A 3-Step Guide on How to Read Between the Lines of Web Content

A 3-Step Guide on How to Read Between the Lines of Web Content

Content review is unavoidable and a mandatory task. Because it is the single most important driving factor that directs people to a page, best practices mandate that you ensure your monetary and time investments that create content have impact and remain relevant over time. This absolutely means setting timelines for reviewing content and identifying which ones can be improved.

Content review is challenging. You must update your list of what makes content high quality based on Google algorithms. Some struggle with the core elements that matter. There is a universal focus of areas that should not be neglected and over time need to be enhanced.

Specific characteristics such as relevant keywords, good spelling and appealing layouts are associated with what is considered to be good content. Here are 3 steps on how to define those targets, measure the performance and assess your changes in a review process.

Step 1: Know your audience

This is the most important step because without this you are literally doomed. Identifying your target audience is the key to everything. It should shape the foundation of your content. Insight into the reader’s intent and how to convey your message through this is what you need to achieve.
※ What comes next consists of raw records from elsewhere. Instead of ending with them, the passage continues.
-- ==== Sys2Proof/WellFormed.lean ====
section
/-! DEFINITION. What the loader checks of a syllable and of a bundle (R96-R103, R114, R117-R122, R130, R159),
and the ranges of an event's arguments. -/

namespace Sys2Proof

/-- The reasons of R114, 1 to 9. -/
inductive Reason | badOp | badField | badLat | badReg | badType | badPair | badPrefixUse | badStream | badImage
  deriving DecidableEq, Repr

def Reason.num : Reason → Nat
  | .badOp => 1 | .badField => 2 | .badLat => 3 | .badReg => 4 | .badType => 5
  | .badPair => 6 | .badPrefixUse => 7 | .badStream => 8 | .badImage => 9

/-- The lowest-numbered reason among several. -/
def Reason.first : List (Option Reason) → Option Reason
  | [] => none
  | none :: rest => Reason.first rest
  | some r :: rest =>
    match Reason.first rest with
    | none => some r
    | some q => if q.num < r.num then some q else some r

/-! ### Format codes (R73) -/

/-- Width in bits of a format code; 0 for a reserved code. -/
def fmtWidth (t : BitVec 5) : Nat :=
  match t.toNat with
  | 0 | 1 | 10 | 11 => 4
  | 2 | 3 | 12 | 13 => 8
  | 4 | 5 | 14 | 15 => 16
  | 6 | 7 | 16 => 32
  | 8 | 9 => 64
  | _ => 0

/-- FP32, FP16, BF16, E5M2, E4M3, E2M1. -/
def isFloat (t : BitVec 5) : Bool := t = 0x10 || t = 0x0E || t = 0x0F || t = 0x0D || t = 0x0C || t = 0x0A
def isCB4 (t : BitVec 5) : Bool := t = 0x0B
def isIntFmt (t : BitVec 5) : Bool := decide (t.toNat < 10)
/-- INTn: the even integer codes. -/
def isSignedFmt (t : BitVec 5) : Bool := isIntFmt t && t.toNat % 2 = 0

/-! ### Accepted types (R130, R139, R140, R159, R163, R171-R173, R178) -/

def noTy (t u : BitVec 5) : Bool := t = 0 && u = 0
def one (p : BitVec 5 → Bool) (t u : BitVec 5) : Bool := p t && u = 0
def tyInt := one fun t => decide (2 ≤ t.toNat ∧ t.toNat ≤ 9)
def tySigned := one fun t => decide (2 ≤ t.toNat ∧ t.toNat ≤ 9) && isSignedFmt t
def tyUnsigned := one fun t => decide (2 ≤ t.toNat ∧ t.toNat ≤ 9) && !isSignedFmt t
def tyWide := one fun t => decide (4 ≤ t.toNat ∧ t.toNat ≤ 9)
def ty64 := one fun t => t = 8 || t = 9
def tyI64 := one fun t => t = 8
def tyF32 := one fun t => t = 0x10
def isFp (t : BitVec 5) : Bool := t = 0x10 || t = 0x0E || t = 0x0F
def isTileInt (t : BitVec 5) : Bool := decide (2 ≤ t.toNat ∧ t.toNat ≤ 7)
def isInt4Plus (t : BitVec 5) : Bool := decide (t.toNat ≤ 7)
def tyFp := one isFp
def tyTileInt := one isTileInt
def tyIntFp := one fun t => isTileInt t || isFp t
def tyInt4 := one isInt4Plus
def tyInt4Fp := one fun t => isInt4Plus t || isFp t
def tyClmul := one fun t => t = 3 || t = 5 || t = 7
/-- `fcvt` (R140). -/
def tyFcvt (t u : BitVec 5) : Bool :=
  let ok := fun x : BitVec 5 => isFloat x || decide (2 ≤ x.toNat ∧ x.toNat ≤ 9)
  ok t && ok u && (isFloat t || isFloat u)
/-- A float source that the float target holds exactly (the X and = cells of R87). -/
def fitsExactly (t u : BitVec 5) : Bool :=
  t = u || t = 0x10 || (t = 0x0F && (u = 0x0D || u = 0x0C || u = 0x0A)) ||
  (t = 0x0E && (u = 0x0D || u = 0x0C || u = 0x0A)) || (t = 0x0D && u = 0x0A)
/-- Where `.sat` has a meaning (R140, R171). -/
def satMeans (t u : BitVec 5) : Bool :=
  !(isFloat u && (t = 0x10 || t = 0x0F || t = 0x0E || t = 0x0D) && fitsExactly t u)
def ratioOk (t u : BitVec 5) : Bool := decide (fmtWidth t < 8 * fmtWidth u) && decide (fmtWidth u < 8 * fmtWidth t)
/-- `vcvt` (R171). -/
def tyVcvt (t u : BitVec 5) : Bool :=
  let ok := fun x : BitVec 5 => isFloat x || isInt4Plus x
  ok t && ok u && (isFloat t || isFloat u) && ratioOk t u
def tyVwid (t u : BitVec 5) : Bool :=
  isInt4Plus t && isInt4Plus u && (fmtWidth t = 2 * fmtWidth u || fmtWidth t = 4 * fmtWidth u)
def tyVnar (t u : BitVec 5) : Bool := tyVwid u t
def tyDot4 (t u : BitVec 5) : Bool :=
  (t = 6 && u = 2) || (t = 7 && u = 3) || (t = 4 && u = 0) || (t = 5 && u = 1)
def tyVsat (t u : BitVec 5) : Bool :=
  ((isInt4Plus t && isInt4Plus u) || (isFloat t && isFloat u)) && decide (fmtWidth u ≤ fmtWidth t)
def tyVcbdec (t u : BitVec 5) : Bool := t = 0x0F && u = 0x0B
def tyVscale (t u : BitVec 5) : Bool := (t = 0x0F || t = 0x10) && u = 0x0F
def tyVredsum (t u : BitVec 5) : Bool :=
  (t = 0x10 && isFp u) || (isFp t && t = u) ||
  ((t = 6 || t = 7) && isTileInt u && isSignedFmt t = isSignedFmt u) || (isTileInt t && t = u)
def tyVredmax (t u : BitVec 5) : Bool := (isTileInt t || isFp t) && t = u
def tyLdS := one fun t => decide (2 ≤ t.toNat ∧ t.toNat ≤ 16) && fmtWidth t ≠ 4
def tyTile := one fun t => decide (t.toNat ≤ 16) && fmtWidth t ≠ 64

/-! ### Field checks -/

/-- The file a specifier names; `z` an unused field, `raw` a field that is no specifier. -/
inductive Fil | z | s | x | v | m | tk | sh | raw
  deriving DecidableEq, Repr

/-- F of R49. -/
def Fil.size : Fil → Nat | .s | .v => 64 | .tk => 32 | .x | .m | .sh => 8 | .z | .raw => 0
To arrive to this point, you first need to answer the following questions:

Why are they reading my content?

What does my target audience look like?

Step 2: Reassess and update your existing content

Once you have defined your audience, you can assess your existing content. It’s important to identify the components you should keep, discard and update. Take into consideration, of course, the performance of your components like tone of voice, continuity and design. They should all fall into the spectrum of moderate improvement. One of the most effective ways to evaluate and measure the degree of optimization needed for these components is to create a scorecard. Make sure it contains the current applicable Google best practices for measurement and it should be a direct, reusable and easy to apply tool that can objectively assist you in reviewing the performance of your content.
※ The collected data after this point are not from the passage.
/-! ### Commands (chapters 07, 10, 12) -/

/-- An engine command (R101): what its issue read, and how far it is. `g` is the issuing context slot, 4096 plus the slot
whose save frame holds the context (R71), or 8192 when a kill freed it (R409). `after`: commands still awaited (R311);
`chained`: TKA came from a `dcopy.csum`, `chain` that command while it runs, `chainOk` how it ended (R284); `dest`: the registers its results go to;
`pas`: the lines it addresses, virtual and physical, and `parts` the part of R240 each lies in, as the place of its first line; `at'`: the tick of its dispatch, `due` that of its end; `held`: the
fault code that holds it at `point` (R272); `errs`: error codes met; `fmt`: the format a gather decodes (R279); `view`:
descriptors as read; `count`: elements of a checksum; `quiet`: it posts no record (R225, R409); `asked`: the tick from which its targets owe an
answer (R245, R273, R319); `moved`: bits written that COPYBYTES has not counted yet (R402). -/
structure Cmd where
  instr : Instr
  g : Nat := 0
  serial : Nat := 0
  tok : Nat := 0
  pc : Nat := 0
  vf : Nat := 0
  launch : Option Nat := none
  phase : Nat := 0
  after : List Nat := []
  chained : Bool := false
  chain : Option Nat := none
  chainOk : Bool := true
  sa : Word := 0
  sb : Word := 0
  sd : Word := 0
  tb : Tile := 0
  td : Tile := 0
  act : MaskReg := 0
  shape : ShapeReg := 0
  mods : Mods := {}
  dest : List RegId := []
  pas : List (Word × Nat) := []
  parts : List Nat := []
  flag : Option Nat := none
  at' : Nat := 0
  due : Nat := 0
  started : Bool := false
  held : Option Nat := none
  point : Nat := 0
  errs : List Nat := []
  oob : Nat := 0
  count : Nat := 0
  sum : Nat := 0
  fmt : Option (BitVec 40) := none
  view : Option (BitVec 512) := none
  view2 : Option (BitVec 512) := none
  rsp : Option (Nat × Nat × BitVec 128) := none
  quiet : Bool := false
  asked : Nat := 0
  moved : Nat := 0
  deriving DecidableEq, Repr

/-- An executing cube command (R206): `plane`: the layer of a plane product, `seq` when a sequencer runs it; cube ticks
run and in all, its slice length Q, ticks S of steps, and the width that sets its rate c; the headers, codebooks, unfolding
descriptors and metadata latched at its start;
and, after a stop, the restart point with the partials it holds (R223): FP32 or INT32 words at 4096 * layer + 64 * m + n,
and the operands of an open group of R91. `halt`: the last tick brought it to a boundary at which a stop of its context takes it. -/
structure CubeRun where
  cmd : Cmd
  lmask : Nat := 0
  plane : Option Nat := none
  seq : Bool := false
  start : Nat := 0
  ticks : Nat := 0
  q : Nat := 0
  steps : Nat := 0
  total : Nat := 0
  wid : Nat := 8
  aoff : Nat := 0
  boff : Nat := 0
  hw : Nat := 0
  hs : Nat := 0
  bookA : BitVec 256 := 0
  bookB : BitVec 256 := 0
  unf : List (Nat × BitVec 256) := []
  live : List (Nat × BitVec 256) := []
  point : Nat := 0
  part : Tbl Nat := []
  open' : Tbl (List (Nat × Nat)) := []
  halt : Bool := false
  deriving DecidableEq, Repr

/-- A stop record (R223): the accumulator it belongs to (0-3, or 4 plus the layer of a pacc) and the stopped command. -/
structure StopRec where
  target : Nat
  run : CubeRun
  deriving DecidableEq, Repr

/-- A layer sequencer (R216, R369). `acted`: the action of the current state is complete, `ticks` cube ticks ago. `held`: its
context is stopped (R223). -/
structure Seq where
  running : Bool := false
  held : Bool := false
  serial : Nat := 0
  shape : ShapeReg := 0
  state : Nat := 0
  c : Tbl Nat := []
  acted : Bool := false
  ticks : Nat := 0
  deriving DecidableEq, Repr

/-- A conditional stream buffer (R188, R333): key (COLS, VCOLS, element width), records, and marks, each as the number of
records in front of it. -/
structure CondBuf where
  key : Option (Nat × Nat × Nat) := none
  recs : List Nat := []
  marks : List Nat := []
  deriving DecidableEq, Repr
Step 3: Evaluate your evaluation

Be ready to edit. The fundamental fact about assessing content it that it never – ever – ends. Edits could lend you to deviate away from initial strategies and that’s not always a bad thing. However, you should continuously monitor your updates to ensure that you are on the right track to create highly valued content.

It is efficient to evaluate your material when 50% of the edits are complete and then again at 85%. This will get you to the finish line and your content should be robust and ready to publish. When you’ve completed this task you should look through your revisions and ask the following questions:

Am I using the right language and tone of voice?

Does it look like the information is structured correctly (hierarchically)?

Am I still addressing the needs of my target audience?

Are my target keywords properly integrated?

Moving forward

No two pieces of content are exact but that does not mean there does not exist important commonalities, either. Being able to identify these parallels and understand the role they play across all layouts and topics will lead the way to developing your own review process for evaluating subjective material.